> DATA FOR PROCESSING

-- ==== Sys2Proof/Machine/Sequencer.lean ====
section
/-! DEFINITION. What the next step does: whose move it is (00_scope.md R10, 40_pin_actions.md R141), which instruction the
sequencer runs, and the moves that run none. -/

namespace Sys2Proof.Machine

/-- The next step: run an instruction, rest in a state without running one, or stop. -/
inductive Move where
  | run (i : Instr) (s : State)
  | rest (s : State)
  | stop (r : Refusal)
deriving DecidableEq, Repr

/-- The primitive that a position belongs to, with its operand in the working registers (R162, R166). -/
def primInstr (r : Regs) : PrimPos → Instr
  | .addr _ => .addr r.a
  | .wdata _ => .wdata r.w
  | .rdata _ => .rdata
  | .rfin _ => .rfin

/-- The port at IDLE: an offer is decoded; an illegal one is refused with CONTRACT (R113, R213); with none the engine
holds its pins (R227, R242). -/
def portMove (s : State) : Move :=
  match s.port with
  | [] => .rest s
  | o :: _ =>
    match decodeDescriptor o.desc with
    | .ok i => .run i s
    | .error _ => .rest (refuseContract s)

/-- The engine's move (R28): an offer is looked at only when BUSY = 0 (R29). -/
def engineMove (s : State) : Move :=
  match s.seq with
  | .idle => if s.busy then .rest s else portMove s
  | .run _ p => .run (primInstr s.regs p) s
  | .finish => .rest (endCommand s)

/-- A handler's write (R141): OWM and pins outside the bus; anything else is 93 U10. -/
def handlerMove (w : HandlerWrite) (s : State) : Move :=
  match w with
  | .owm m => .rest { s with owm := m }
  | .otherPins v => .rest { s with otherPins := v }
  | .busLine _ _ => .stop .handlerTouchesBus
  | .dataDir _ => .stop .handlerTouchesBus
  | .leaveInhibited => .stop .handlerTouchesBus

/-- The platform sets the configuration, while BUSY = 0 (R33, 93 U14). -/
def configureMove (bound : Option Nat) (clkLow : Bool) (s : State) : Move :=
  if s.busy || !boundOk bound then .stop .badConfiguration
  else .rest { s with waitBound := bound, rfinClkLow := clkLow }

/-- The next move: the engine's when none is lined up; a handler waits while IRQ_INHIBIT = 1 and the engine moves
meanwhile (R141, R219). -/
def nextMove (s : State) : Move :=
  match s.turns with
  | [] => engineMove s
  | .engine :: ts => engineMove { s with turns := ts }
  | .handler w :: ts => if s.irqInhibit then engineMove s else handlerMove w { s with turns := ts }
  | .configure b c :: ts => configureMove b c { s with turns := ts }

/-- The port is ready and a descriptor stands there alone, with a source of 2^32 words and as much room, the engine to
move (log 13). -/
def offerNext (d : Descriptor) (s : State) : State :=
  { s with
    seq := .idle
    busy := false
    turns := []
    port := [{ desc := d, src := [], srcCount := 2 ^ 32, room := 2 ^ 32 }] }

/-- A command in flight, `op` for `n` words and none transferred yet, has come to a call: the engine to move, and the levels, the
mask and the responder's side as the phases before a call leave them (R176, R84; log 24). -/
def atCall (op : Op) (n : Count) (s : State) : State :=
  { s with
    busy := true
    turns := []
    irqInhibit := false
    readRun := false
    pins := { clk := false, nRD := true, start := false, dir := .out, dout := s.pins.dout }
    regs := { s.regs with op := op, i := 0, n := n }
    fix := { s.fix with drive := none } }

/-- A state in which the very next step fetches the instruction whose `nbits` bits are `w`: a descriptor at the command port; for a
wire row, which the host cannot issue (R100, R118), a command in flight at its call of that primitive (log 24). -/
def fetchNext (s : State) (nbits w : Nat) : State :=
  if nbits = 128 then offerNext (BitVec.ofNat 128 w) s
  else
    match decodeBits nbits w with
    | .ok (.addr a) => callAddr .head { atCall .poke 1 s with regs := { (atCall .poke 1 s).regs with a := a } }
    | .ok (.wdata v) => callWdata .xfer v (atCall .poke 1 s)
    | .ok .rdata => callRdata .xfer (atCall .peek 1 s)
    | .ok .rfin => callRfin .last (atCall .peek 0 s)
    | .ok (.poke _ _) => s
    | .ok (.peek _ _) => s
    | .error _ => s

end Sys2Proof.Machine
end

> ASSIGNMENT
With the line that has "else portMove s" as the first and the line that has "with owm := m" as the last, repeat exactly that run of lines above and no more.

> ANSWER SECTION
  | .idle => if s.busy then .rest s else portMove s
  | .run _ p => .run (primInstr s.regs p) s
  | .finish => .rest (endCommand s)

/-- A handler's write (R141): OWM and pins outside the bus; anything else is 93 U10. -/
def handlerMove (w : HandlerWrite) (s : State) : Move :=
  match w with
  | .owm m => .rest { s with owm := m }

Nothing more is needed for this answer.